/-- MLOOP (R274). -/
def execMloop (f : MxFields) (s : State) : Out :=
  s.mxGo (mloopReq f) (fun x _ s => s.modProg x.leader (fun m => m.loop x.m.pc f.x.toNat f.y.toNat))

/-- MRDV (R274): waits for copy steps 0 to k - 1. -/
def execMrdv (f : MxFields) (s : State) : Out :=
  s.mxGo (mrdvReq f) (fun _ _ s => s)

/-- MEND (R274). -/
def execMend (f : MxFields) (s : State) : Out :=
  s.mxGo (mendReq f) (fun x _ s => s.modProg x.leader (fun m => { m.stop 0 0 with at_ := x.m.pc }))

/-! ### Copy programs (R279) -/

/-- Fields of a copy step. -/
def csRing (bs : List Byte) : Nat := le bs 0x1C 1
def csPid (bs : List Byte) : Nat := le bs 0x1D 1
def csClose (bs : List Byte) : Bool := le bs 0x1E 1 = 1

/-- The fill number a step's producer makes next on its ring, by 16 ring + producer. -/
def MxProg.fills (m : MxProg) (bs : List Byte) : Nat := Sparse.get 0 m.filled (16 * csRing bs + csPid bs)

/-- Whether a stage may be filled by its `n`-th fill: TAKEN says the earlier ones are consumed (R273). -/
def stageFree (pad : Scratch) (ring : List Byte) (n : Nat) : Bool :=
  let s := max 1 (rgStages ring)
  decide ((pad.readLe (rgCtl ring + 8 * (n % s) + 4) 4 + 2 ^ 32 - n / s % 2 ^ 32) % 2 ^ 32 < 2 ^ 31)

/-- The address, size and origin of a step checked: the layout record's fault, or none (R279, R280). -/
def stepOk (m : MxProg) (bs rec : List Byte) : Option Nat :=
  let ring := m.rings[csRing bs]?.getD []
  if m.rings.length ≤ csRing bs || decide (16 ≤ csPid bs) || decide (1 < le bs 0x1E 1) || !zeros bs 0x1F 1 || !layoutOk rec || decide (loDir rec ≠ 0) || decide (loDK rec ≠ 1) then some fILLOP
  else if rgBytes ring < loBytes rec then some fADDRRANGE
  else none

/-- A copy step begun (R279): its record read and checked, its cost drawn from the bound, its job started towards the next stage of its producer. -/
def State.beginStep (s : State) (leader : Nat) (m : MxProg) : State :=
  let x : MxCtx := { leader := leader, pair := s.pairOf leader, m := m }
  let p := s.slotOfTask m.task
  let w := programOwner leader
  let stop := fun (s : State) (code : Nat) => ((s.dropFar w).engineError p 0xFFFF leader code).modProg leader (fun m => m.stop 5 code)
  if !s.slotBit p 0x80 (leader / 8) then stop s fOWNERSHIP
  else match s.deviceRead w p (m.copyVa + 32 * m.copyDone) 32 with
    | .far pa n => s.askFar w pa n
    | .fault c va => stop (s.reportRead p (.fault c va)) c
    | .poison _ => stop s fUCESCALAR
    | .ok bs =>
      let va := le bs 0 8
      if va % 64 ≠ 0 ∨ !canonical va then stop s fADDRRANGE
      else match s.deviceRead w p va 64 with
        | .far pa n => s.askFar w pa n
        | .fault c va => stop (s.reportRead p (.fault c va)) c
        | .poison _ => stop s fUCESCALAR
        | .ok rec =>
          match stepOk m bs rec with
          | some c => stop s c
          | none =>
            let ring := m.rings[csRing bs]?.getD []
            let n := m.fills bs
            if !stageFree (s.scratch leader m.task) ring n then s
            else match s.mxSpend x (copyCost (loBytes rec)) with
              | none => (s.dropFar w).mxOverrun x
              | some s =>
                let i := n % max 1 (rgStages ring)
                let base := rgBase ring + i * rgBytes ring
                let o := (List.range 5).map (fun d => toSigned 32 (le bs (8 + 4 * d) 4))
                let j : Job :=
                  { coll := false, yard := leader / 8, slot := p, task := m.task, core := some leader, trainSlot := m.trainSlot, trainIndex := m.trainIndex, desc := rec, origin := o
                    dense := some base, bytes := loBytes rec, cost := copyCost (loBytes rec), feet := copyFeet rec o base leader, started := true, begun := s.clock
                    step := some (leader, csRing bs, csPid bs, csClose bs, i) }
                let id := s.nextId
                let w' := s.publishSource leader p j.feet
                { (w'.2.dropFar w).modProg leader (fun m => { m with copyJob := some id }) with jobs := Table.put s.jobs id { j with waits := w'.1 }, nextId := id + 1 }

/-- A copy step complete: it arrives on its stage, and closes on the following one (R272, R279). -/
def State.endStep (s : State) (id : Nat) (j : Job) : State :=
  match j.step with
  | none => s
  | some (leader, r, pid, close, i) =>
    let ring := ((s.running leader).bind (fun m => m.rings[r]?)).getD []
    let s := ({ s with jobs := Table.drop s.jobs id }).dropFar (jobOwner id)
    let s := if j.oobz then s.modProg leader (fun m => { m with xflags := m.xflags ||| xOOBZ }) else s
    let pad := (s.scratch leader j.task).setBit (rgCtl ring + 8 * i) pid
    let pad := if close then pad.setBit (rgCtl ring + 8 * ((i + 1) % max 1 (rgStages ring))) (16 + pid) else pad
    (s.setScratch leader j.task pad).modProg leader (fun m =>
      { m with copyDone := m.copyDone + 1, copyJob := none, filled := Sparse.set 0 m.filled (16 * r + pid) (Sparse.get 0 m.filled (16 * r + pid) + 1) })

***

● **WHAT IS REQUIRED**
All of the entries above need to be reproduced exactly.

● **YOUR SOLUTION**
/-- MLOOP (R274). -/
def execMloop (f : MxFields) (s : State) : Out :=
  s.mxGo (mloopReq f) (fun x _ s => s.modProg x.leader (fun m => m.loop x.m.pc f.x.toNat f.y.toNat))

/-- MRDV (R274): waits for copy steps 0 to k - 1. -/
def execMrdv (f : MxFields) (s : State) : Out :=
  s.mxGo (mrdvReq f) (fun _ _ s => s)

/-- MEND (R274). -/
def execMend (f : MxFields) (s : State) : Out :=
  s.mxGo (mendReq f) (fun x _ s => s.modProg x.leader (fun m => { m.stop 0 0 with at_ := x.m.pc }))

/-! ### Copy programs (R279) -/

/-- Fields of a copy step. -/
def csRing (bs : List Byte) : Nat := le bs 0x1C 1
def csPid (bs : List Byte) : Nat := le bs 0x1D 1
def csClose (bs : List Byte) : Bool := le bs 0x1E 1 = 1

/-- The fill number a step's producer makes next on its ring, by 16 ring + producer. -/
def MxProg.fills (m : MxProg) (bs : List Byte) : Nat := Sparse.get 0 m.filled (16 * csRing bs + csPid bs)

/-- Whether a stage may be filled by its `n`-th fill: TAKEN says the earlier ones are consumed (R273). -/
def stageFree (pad : Scratch) (ring : List Byte) (n : Nat) : Bool :=
  let s := max 1 (rgStages ring)
  decide ((pad.readLe (rgCtl ring + 8 * (n % s) + 4) 4 + 2 ^ 32 - n / s % 2 ^ 32) % 2 ^ 32 < 2 ^ 31)

/-- The address, size and origin of a step checked: the layout record's fault, or none (R279, R280). -/
def stepOk (m : MxProg) (bs rec : List Byte) : Option Nat :=
  let ring := m.rings[csRing bs]?.getD []
  if m.rings.length ≤ csRing bs || decide (16 ≤ csPid bs) || decide (1 < le bs 0x1E 1) || !zeros bs 0x1F 1 || !layoutOk rec || decide (loDir rec ≠ 0) || decide (loDK rec ≠ 1) then some fILLOP
  else if rgBytes ring < loBytes rec then some fADDRRANGE
  else none

/-- A copy step begun (R279): its record read and checked, its cost drawn from the bound, its job started towards the next stage of its producer. -/
def State.beginStep (s : State) (leader : Nat) (m : MxProg) : State :=
  let x : MxCtx := { leader := leader, pair := s.pairOf leader, m := m }
  let p := s.slotOfTask m.task
  let w := programOwner leader
  let stop := fun (s : State) (code : Nat) => ((s.dropFar w).engineError p 0xFFFF leader code).modProg leader (fun m => m.stop 5 code)
  if !s.slotBit p 0x80 (leader / 8) then stop s fOWNERSHIP
  else match s.deviceRead w p (m.copyVa + 32 * m.copyDone) 32 with
    | .far pa n => s.askFar w pa n
    | .fault c va => stop (s.reportRead p (.fault c va)) c
    | .poison _ => stop s fUCESCALAR
    | .ok bs =>
      let va := le bs 0 8
      if va % 64 ≠ 0 ∨ !canonical va then stop s fADDRRANGE
      else match s.deviceRead w p va 64 with
        | .far pa n => s.askFar w pa n
        | .fault c va => stop (s.reportRead p (.fault c va)) c
        | .poison _ => stop s fUCESCALAR
        | .ok rec =>
          match stepOk m bs rec with
          | some c => stop s c
          | none =>
            let ring := m.rings[csRing bs]?.getD []
            let n := m.fills bs
            if !stageFree (s.scratch leader m.task) ring n then s
            else match s.mxSpend x (copyCost (loBytes rec)) with
              | none => (s.dropFar w).mxOverrun x
              | some s =>
                let i := n % max 1 (rgStages ring)
                let base := rgBase ring + i * rgBytes ring
                let o := (List.range 5).map (fun d => toSigned 32 (le bs (8 + 4 * d) 4))
                let j : Job :=
                  { coll := false, yard := leader / 8, slot := p, task := m.task, core := some leader, trainSlot := m.trainSlot, trainIndex := m.trainIndex, desc := rec, origin := o
                    dense := some base, bytes := loBytes rec, cost := copyCost (loBytes rec), feet := copyFeet rec o base leader, started := true, begun := s.clock
                    step := some (leader, csRing bs, csPid bs, csClose bs, i) }
                let id := s.nextId
                let w' := s.publishSource leader p j.feet
                { (w'.2.dropFar w).modProg leader (fun m => { m with copyJob := some id }) with jobs := Table.put s.jobs id { j with waits := w'.1 }, nextId := id + 1 }

/-- A copy step complete: it arrives on its stage, and closes on the following one (R272, R279). -/
def State.endStep (s : State) (id : Nat) (j : Job) : State :=
  match j.step with
  | none => s
  | some (leader, r, pid, close, i) =>
    let ring := ((s.running leader).bind (fun m => m.rings[r]?)).getD []
    let s := ({ s with jobs := Table.drop s.jobs id }).dropFar (jobOwner id)
    let s := if j.oobz then s.modProg leader (fun m => { m with xflags := m.xflags ||| xOOBZ }) else s
    let pad := (s.scratch leader j.task).setBit (rgCtl ring + 8 * i) pid
    let pad := if close then pad.setBit (rgCtl ring + 8 * ((i + 1) % max 1 (rgStages ring))) (16 + pid) else pad
    (s.setScratch leader j.task pad).modProg leader (fun m =>
      { m with copyDone := m.copyDone + 1, copyJob := none, filled := Sparse.set 0 m.filled (16 * r + pid) (Sparse.get 0 m.filled (16 * r + pid) + 1) })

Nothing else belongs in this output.